## Dataset entries
/-- The number of instances of a known TYPE; 0 for an unknown one. -/
def wInstances (t : Nat) : Nat :=
  if t = 0x01 ∨ t = 0x02 ∨ t = 0x10 ∨ t = 0x11 ∨ t = 0x72 ∨ t = 0x90 then 1
  else if t = 0x20 ∨ t = 0xA0 then 8 else if t = 0x21 then 4 else if t = 0x30 ∨ t = 0x60 then 64
  else if t = 0x50 then 6 else if t = 0x80 ∨ t = 0x71 then 72 else if t = 0x70 then 5 else if t = 0xB0 then 512 else 0

/-- The number of FIELDs of a known TYPE. -/
def wFields (t : Nat) : Nat :=
  if t = 0x01 ∨ t = 0x60 ∨ t = 0xA0 then 5 else if t = 0x02 then 4 else if t = 0x10 ∨ t = 0x70 then 1
  else if t = 0x11 ∨ t = 0x21 ∨ t = 0x71 ∨ t = 0x72 ∨ t = 0xB0 then 2 else if t = 0x20 then 6 else if t = 0x30 then 7
  else if t = 0x50 ∨ t = 0x80 ∨ t = 0x90 then 3 else 0

/-- The number of ELEMENTs of a FIELD. -/
def wElems (t i f : Nat) : Nat :=
  if t = 0x02 ∧ f = 4 then 2 else if t = 0x10 then 5
  else if t = 0x70 then (if i = 0 then 4096 else if i = 1 then 64 else if i = 2 then 256 else if i = 3 then 64 else 128)
  else if t = 0x60 then 32 else if t = 0x71 then 8 else if t = 0x90 ∧ f = 2 then 75 else if t = 0xB0 ∧ f = 1 then 2 else 1

/-- The record is of the live class. -/
def wLive (t : Nat) : Bool := t = 0x60 || t = 0x71 || t = 0x72 || t = 0x90 || t = 0xA0 || t = 0xB0

/-- A Watch source that R385 reserves. -/
def srcReserved (s : Nat) : Bool :=
  (13 ≤ s && s < 16) || (22 ≤ s && s < 32) || (48 ≤ s && s < 64) || (72 ≤ s && s < 128) || 192 ≤ s

/-- The record of a TYPE and INSTANCE. -/
def wFind (l : List WRecord) (t i : Nat) : Option WRecord := l.find? fun r => r.type = t ∧ r.inst = i

/-- A value of a record list, else the default. -/
def wGet (l : List WRecord) (t i f e dflt : Nat) : Nat := ((wFind l t i).bind fun r => recField r f e).getD dflt

/-- TRUNK.MODE of a trunk. -/
def wTrkMode (l : List WRecord) (t : Nat) : Nat := wGet l 0x20 t 2 0 5

/-- DROP.MODE of a drop. -/
def wDrpMode (l : List WRecord) (d : Nat) : Nat := wGet l 0x30 d 2 0 0

/-- The block whose fence keeps a record from being applied. -/
def recTarget (t i : Nat) : Option Block :=
  if t = 0x20 ∨ t = 0xA0 then some (.trunk i) else if t = 0x30 ∨ t = 0x60 then some (.drop i)
  else if t = 0x50 then some (.hostLane i) else if t = 0x71 ∨ t = 0x80 then some (portBlock i)
  else if t = 0x11 then some .gran else none

/-! ## Ranges (R65, R66, R69) -/

/-- The range of a field: any value, an interval, or an enumerated set with its default. -/
inductive WRange
  | any
  | span (lo hi : Nat)
  | set (l : List Nat) (dflt : Nat)
  deriving DecidableEq, Repr

/-- The range of a field, given the values before it in its record (`r`), the image's SEQ and the instance. -/
def wRange (seq : Nat) (r : WRecord) (f : Nat) : WRange :=
  let g := fun (f d : Nat) => (recField r f 0).getD d
  match r.type, f with
  | 0x01, 1 => .set [0, 1] 0 | 0x01, 2 => .span 0 1 | 0x01, 3 => .span 1000 500000000 | 0x01, 4 => .span 0 255
  | 0x01, 5 => .span 1 1000
  | 0x02, 1 => .span 0 seq | 0x02, 2 => .span 0 1 | 0x02, 3 => .span 0 255
  | 0x10, 1 => .span 0 65536
  | 0x11, 1 => .span 1 255 | 0x11, 2 => .span 0 255
  | 0x20, 1 => .span 0 1 | 0x20, 2 => .set [0, 1, 2, 3, 4, 5] 5 | 0x20, 3 => .span 0 1
  | 0x20, 4 => .span 1 (if 4 ≤ g 2 5 then 40 else 15) | 0x20, 5 => .span 0 1 | 0x20, 6 => .span 400 25000
  | 0x21, _ => .span 0 7
  | 0x30, 1 => .span 0 1 | 0x30, 2 => .set [0, 1] 0 | 0x30, 3 => .span 1 (if g 2 0 = 1 then 200 else 50)
  | 0x30, 4 => .span 2 32 | 0x30, 5 => .set [0, 1, 2] 2 | 0x30, 6 => .span 0 7 | 0x30, 7 => .span 3 12
  | 0x50, 1 => .span 0 1 | 0x50, 2 => .set [0, 1] 0 | 0x50, 3 => .span 0 1
  | 0x80, 1 => .span 0 1 | 0x80, 2 => .set [0, 30, 50] 0 | 0x80, 3 => .span 0 1048576
  | 0x60, 1 => .span 0 65535 | 0x60, 3 => .span 0 1 | 0x60, 4 => .span 0 1 | 0x60, 5 => .span 1 8
  | 0x71, 1 => .span 1 255 | 0x71, 2 => .span 0 25000000
  | 0x72, 1 => .span 2 64 | 0x72, 2 => .span 4 128
  | 0x90, 1 => .span 0 1 | 0x90, 2 => .span 0 4 | 0x90, 3 => .span 0 63
  | 0xA0, 1 => .span 60 86400 | 0xA0, 2 => .span 0 1 | 0xA0, 3 => .span 5 500 | 0xA0, 4 => .span 5 50 | 0xA0, 5 => .span 1 20
  | 0xB0, 2 => .span 1 10000
  | _, _ => .any

/-- A value held to its range, with the ACTION of the change (R65, R71). -/
def wClamp (k : WRange) (v : Nat) : Option (Nat × Nat) :=
  match k with
  | .any => none
  | .span lo hi => if v < lo then some (1, lo) else if hi < v then some (2, hi) else none
  | .set l d => if l.contains v then none else some (3, d)

/-! ## The dry pass (R59, R65 to R70) -/

/-- A report entry of a record's field. -/
def clampOf (r : WRecord) (f e action req app : Nat) : Clamp :=
  { type := r.type, inst := r.inst, field := f, elem := e, action := action, requested := req, applied := app }

/-- An action byte that R390 replaces. -/
def reactBad (cls v : Nat) : Bool :=
  let now := v % 8
  let later := v / 16 % 8
  decide (128 ≤ v) || decide (4 < now) || decide (4 < later) ||
    (if tbit v 3 then decide (later ≤ now) else decide (later ≠ 0)) || (decide (cls = 3) && decide (now < 2))

/-- The target that QUEUE_MAP may give a queue of a range (12_miller_queues R269). -/
def mapOk (range q v : Nat) : Bool :=
  if range = 0 then v < 4096 && v / 64 = q / 64
  else if range = 1 then 4096 ≤ v && v < 4160 && v / 8 = q / 8
  else if range = 2 then 4160 ≤ v && v < 4416
  else if range = 3 then 4416 ≤ v && v < 4480 else false

/-- The first queue of a range. -/
def rangeBase (r : Nat) : Nat := if r = 0 then 0 else if r = 1 then 4096 else if r = 2 then 4160 else if r = 3 then 4416 else 4480

/-- The rate of a port in kb/s. -/
def portKbps (l : List WRecord) (p : Nat) : Nat :=
  if p < 8 then
    let m := wTrkMode l p
    if m = 0 then 2500000 else if m = 1 then 5000000 else if m = 2 ∨ m = 4 then 10000000 else 25000000
  else if wDrpMode l (p - 8) = 1 then 44110 else 10000

/-- One entry of a record: what is kept of it, given the kept entries before it and the records before this one, and what
the report says. -/
def passEntry (seq : Nat) (l : List WRecord) (r : WRecord) (kept : List WEntry) (e : WEntry) : List WEntry × List Clamp :=
  let cur : WRecord := { r with entries := kept }
  let keep := fun (v : Nat) => kept ++ [{ e with value := v }]
  let nodes := wGet l 0x30 r.inst 4 0 8
  if 0x8000 ≤ e.field then (kept, [clampOf r e.field e.elem 7 e.value 0])
  else if r.type = 0x60 ∧ (31 ≤ e.elem ∨ nodes ≤ e.elem) then (kept, [clampOf r 0 e.elem 9 0 0])
  else if r.type = 0x70 then
    let q := rangeBase r.inst + e.elem
    if e.elem < wElems 0x70 r.inst 1 ∧ mapOk r.inst q e.value then (keep e.value, [])
    else (kept, [clampOf r 1 e.elem 9 e.value (if e.elem < wElems 0x70 r.inst 1 then q else 0)])
  else if wElems r.type r.inst e.field ≤ e.elem then (kept, [clampOf r e.field e.elem 9 e.value 0])
  else if (r.type = 0x30 ∧ 5 ≤ e.field ∧ (recField cur 2 0).getD 0 = 0) ∨ (r.type = 0x71 ∧ 8 ≤ r.inst ∧ 2 ≤ e.elem) then
    (kept, [])
  else if r.type = 0xB0 ∧ e.field = 1 then
    if reactBad (e.elem + 2) e.value then
      let d := if e.elem = 0 then uActRst r.inst else fActRst r.inst
      (keep d, [clampOf r 1 e.elem 3 e.value d])
    else (keep e.value, [])
  else
    let c := wClamp (wRange seq cur e.field) e.value
    let v := (c.map fun x => x.2).getD e.value
    let rep := match c with | some (a, v) => [clampOf r e.field e.elem a e.value v] | none => []
    let dep : Option Nat :=
      if r.type = 0x50 ∧ e.field = 3 ∧ v = 1 ∧ (recField cur 2 0).getD 0 = 1 then some 0
      else if r.type = 0x60 ∧ e.field = 4 ∧ v = 1 ∧ wGet l 0x80 (8 + r.inst) 1 0 0 = 0 then some 0
      else if r.type = 0x71 ∧ e.field = 2 ∧ portKbps l r.inst < v then some (portKbps l r.inst)
      else if r.type = 0x72 ∧ e.field = 2 ∧ v < (recField cur 1 0).getD 8 + 2 then some ((recField cur 1 0).getD 8 + 2)
      else if r.type = 0x90 ∧ e.field = 2 ∧ v = 4 ∧ (recField cur 1 0).getD 0 = 0 then some 3
      else if r.type = 0xA0 ∧ e.field = 2 ∧ v = 1 ∧ wTrkMode l r.inst < 4 then some 0
      else none
    match dep with
    | some w => (keep w, rep ++ [clampOf r e.field e.elem 4 v w])
    | none => (keep v, rep)

/-- The reserves of PKT_PART after scaling. -/
def reserves (r : WRecord) : List Nat :=
  let l := (upto 5).map fun k => (recField r 1 k).getD (partRst k)
  let tot := l.sum
  if 131072 < tot then l.map fun x => x * 131072 / tot else l

/-- A TWIN record that R69 keeps. -/
def twinKept (l : List WRecord) (r : WRecord) : Bool :=
  match recField r 1 0, recField r 2 0 with
  | some a, some b =>
    decide (a / 2 ≠ b / 2) && decide (wGet l 0x20 a 1 0 0 = 1) && decide (wGet l 0x20 b 1 0 0 = 1) &&
      decide (wTrkMode l a = wTrkMode l b) && decide (4 ≤ wTrkMode l a) &&
      !(l.any fun x => x.type = 0x21 && (recField x 1 0 = some a || recField x 1 0 = some b || recField x 2 0 = some a ||
        recField x 2 0 = some b))
  | _, _ => false

/-- One record: what is kept of it, and its report. -/
def passRecord (seq : Nat) (l : List WRecord) (r : WRecord) : Option WRecord × List Clamp :=
  if wInstances r.type = 0 then (none, [clampOf r 0 0 7 0 0])
  else if wInstances r.type ≤ r.inst ∨ (r.type = 0xB0 ∧ srcReserved r.inst) then (none, [clampOf r 0 0 6 0 0])
  else
    let x := r.entries.foldl (fun (a : List WEntry × List Clamp) e =>
      let y := passEntry seq l r a.1 e
      (y.1, a.2 ++ y.2.filter fun c => !(c.field = 0 ∧ a.2.contains c))) ([], [])
    let k : WRecord := { r with entries := x.1 }
    if r.type = 0x10 then
      let n := reserves k
      let es : List WEntry := n.zipIdx.map fun e => { field := 1, elem := e.2, value := e.1 }
      (some { r with entries := es }, x.2 ++ k.entries.filterMap fun e =>
        if n.getD e.elem 0 = e.value then none else some (clampOf r 1 e.elem 5 e.value (n.getD e.elem 0)))
    else if r.type = 0x72 then
      let p := (recField k 1 0).getD 8
      (some (if (recField k 2 0).getD 16 < p + 2 then { k with entries := k.entries ++ [⟨2, 0, p + 2⟩] } else k), x.2)
    else if r.type = 0x21 then
      if twinKept l k then (some k, x.2) else (none, x.2 ++ [clampOf r 0 0 6 0 0])
    else (some k, x.2)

## Required action
Going line by line through the data, tally each one that includes the string "wDrpMode", and answer with the tally only.

## Your response
2